-- ==== Sys2Proof/Machine/Parity.lean ====
section
/-! DEFINITION. The parity arithmetic of stripes (R252): GF(2^8) with polynomial 0x11D, parity strips and the recovery
of missing strips. -/

namespace Sys2Proof.Machine

/-- Multiplication by alpha = 0x02. -/
def gfDouble (a : Byte) : Byte := if a.getLsbD 7 then (a <<< 1) ^^^ 0x1D#8 else a <<< 1

/-- Product in GF(2^8): `n` counts the bits of `b` from bit 0. -/
def gfMulFrom : Nat → Byte → Byte → Nat → Byte
  | 0, _, _, _ => 0
  | n + 1, a, b, i => (if b.getLsbD i then a else 0) ^^^ gfMulFrom n (gfDouble a) b (i + 1)

def gfMul (a b : Byte) : Byte := gfMulFrom 8 a b 0

def gfPow (a : Byte) : Nat → Byte
  | 0 => 1
  | n + 1 => gfMul a (gfPow a n)

def gfInv (a : Byte) : Byte := gfPow a 254

/-- Coefficient of data strip `i` in parity strip `k`: alpha^(k i) (R252). -/
def coefficient (k i : Nat) : Byte := gfPow 2 (k * i)

def scaleBytes (c : Byte) (a : List Byte) : List Byte := if c = 1 then a else a.map (gfMul c)

/-- Parity `k` of the data strips (R252), each of `n` bytes. -/
def parityOf (n k : Nat) (strips : List (List Byte)) : List Byte :=
  (strips.zipIdx.map fun x => scaleBytes (coefficient k x.2) x.1).foldl xorBytes (zeros n)

/-- A row of a linear system: its coefficients and its right side. -/
abbrev GfRow := List Byte × List Byte

def GfRow.minus (r p : GfRow) (c : Byte) : GfRow :=
  (xorBytes r.1 (scaleBytes c p.1), xorBytes r.2 (scaleBytes c p.2))

/-- Gauss elimination by columns: `done` rows are reduced, `rest` are not. -/
def gfSolve : Nat → Nat → List GfRow → List GfRow → List GfRow
  | 0, _, done, _ => done
  | n + 1, j, done, rest =>
    match rest.find? fun r => r.1.getD j 0 != 0 with
    | none => done
    | some p =>
      let c := gfInv (p.1.getD j 0)
      let q : GfRow := (scaleBytes c p.1, scaleBytes c p.2)
      let clear (r : GfRow) : GfRow := r.minus q (r.1.getD j 0)
      gfSolve n (j + 1) (done.map clear ++ [q]) ((rest.erase p).map clear)

/-- The data words of `d` cells from the words known by cell, data cells 0 to d - 1 and parity cells from d: none when
fewer than d words are known (R252, R286). -/
def recoverData (d n : Nat) (known : List (Nat × List Byte)) : Option (List (List Byte)) :=
  let word (c : Nat) : Option (List Byte) := (known.find? fun x => x.1 == c).map Prod.snd
  let lost := (List.range d).filter fun c => (word c).isNone
  let par := (known.filter fun x => decide (d ≤ x.1)).take lost.length
  if par.length < lost.length then none
  else
    let rows : List GfRow := par.map fun x =>
      let k := x.1 - d
      let rhs := (List.range d).foldl (fun acc c => match word c with
        | none => acc
        | some w => xorBytes acc (scaleBytes (coefficient k c) w)) (fit n x.2)
      (lost.map fun c => coefficient k c, rhs)
    let sol := gfSolve lost.length 0 [] rows
    some ((List.range d).map fun c => match word c with
      | some w => w
      | none => match sol[lost.findIdx (· == c)]? with
        | some r => r.2
        | none => zeros n)

end Sys2Proof.Machine
end

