/-- Split a coarse ashlar of a private leaf of head layer `id` (R227); the answer is the page and slot of its table. -/
def State.splitAshlar (d id leaf a : Nat) (s : State) : (Nat × Nat) × State :=
  let pins := s.layerPins d id
  let b := (s.pageBody leaf).getD (zeros 4096)
  let r := rawEntry b (a % 256)
  let e := parseEntry r
  if e.typ = 3 then
    let x := s.privateSettPage leaf (splitPage r) pins
    ((x.1, splitSlot r), x.2)
  else
    let t := match s.freeTable leaf with
      | some t =>
        let x := s.privateSettPage leaf t.1 pins
        ((x.1, t.2), x.2)
      | none =>
        let n := s.addPage d 2 (a / 256 * 256) (zeros 4096)
        ((n.1, 0), n.2.updPage n.1 fun y => { y with pins := pins })
    let q := t.1.1
    let slot := t.1.2
    let fill (x : Nat) : List Byte :=
      if e.typ = 1 then { e with indexed := false, whole := true, src := x, layer := id }.bytes
      else { e with whole := false, indexed := false, src := 0, layer := id }.bytes
    let s := t.2.writePage q (256 * slot) ((List.range 16).flatMap fill)
    let s := if e.typ = 1 then (s.mapCountAdd e.pxa 16).releaseEntry d e else s
    let s := s.writePage leaf (16 * (a % 256)) (splitBytes q slot (lastWrite s.now))
    ((q, slot), s.mapCount_ 6 1)

/-- Release what an ashlar of a private leaf names: a coarse entry, or every entry of its table, which is zeroed and
whose page goes when no table of it is left in use (R225). -/
def State.clearAshlar (d id leaf a : Nat) (s : State) : State :=
  let b := (s.pageBody leaf).getD (zeros 4096)
  let r := rawEntry b (a % 256)
  let e := parseEntry r
  if e.typ = 3 then
    let x := s.privateSettPage leaf (splitPage r) (s.layerPins d id)
    let q := x.1
    let c := (x.2.pageBody q).getD (zeros 4096)
    let s := (tableOf c (splitSlot r)).foldl (fun s e => s.releaseSett d e) x.2
    let s := s.writePage q (256 * splitSlot r) (zeros 256)
    let s := s.writePage leaf (16 * (a % 256)) (zeros 16)
    if (settPagesOf ((s.pageBody leaf).getD (zeros 4096))).contains q then s else s.releasePage 2 q
  else (s.releaseEntry d e).writePage leaf (16 * (a % 256)) (zeros 16)

/-- Replace an ashlar of head layer `id` by a coarse entry, which takes the layer's ID (R225). -/
def State.setCoarse (d id leaf a : Nat) (e : MapEntry) (s : State) : State :=
  (s.clearAshlar d id leaf a).writePage leaf (16 * (a % 256)) { e with layer := id }.bytes

/-- Replace one entry of a sett table, releasing the old one (R225). -/
def State.setSett (d q slot x : Nat) (e : MapEntry) (s : State) : State :=
  let c := (s.pageBody q).getD (zeros 4096)
  let old := parseEntry (rawEntry c (16 * slot + x))
  (s.writePage q (16 * (16 * slot + x)) e.bytes).releaseSett d old

/-- A delta touches a split ashlar of a leaf: last_write is set (R225). -/
def State.touchSplit (leaf a : Nat) (s : State) : State :=
  if (s.tableAt leaf a).isSome then s.writePage leaf (16 * (a % 256) + 12) (le 4 (lastWrite s.now)) else s

/-- Merge a split ashlar at once where R228 says so. -/
def State.mergeAtOnce (d id leaf a : Nat) (s : State) : State :=
  let b := (s.pageBody leaf).getD (zeros 4096)
  let r := rawEntry b (a % 256)
  if fieldAt r 9 1 % 8 ≠ 3 then s
  else
    let c := (s.pageBody (splitPage r)).getD (zeros 4096)
    let t := tableOf c (splitSlot r)
    let e0 := t.headD {}
    let all0 := t.all fun e => e.typ == 0
    let all2 := t.all fun e => e.typ == 2
    let same := t.zipIdx.all fun e => e.1.typ == 1 && e.1.whole && e.1.pxa == e0.pxa && e.1.src == e.2
    if all0 || all2 || same then
      let s := if same then s.mapCountAdd e0.pxa 1 else s
      let e : MapEntry := if same then { e0 with indexed := false, src := 0 } else { typ := if all2 then 2 else 0 }
      (s.setCoarse d id leaf a e).mapCount_ 7 1
    else s

end Sys2Proof.Machine
end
========================================================================
REQUIREMENT: Only the number is wanted: how many lines in the listing hold "indexed"?

EXERCISE SOLUTION: 3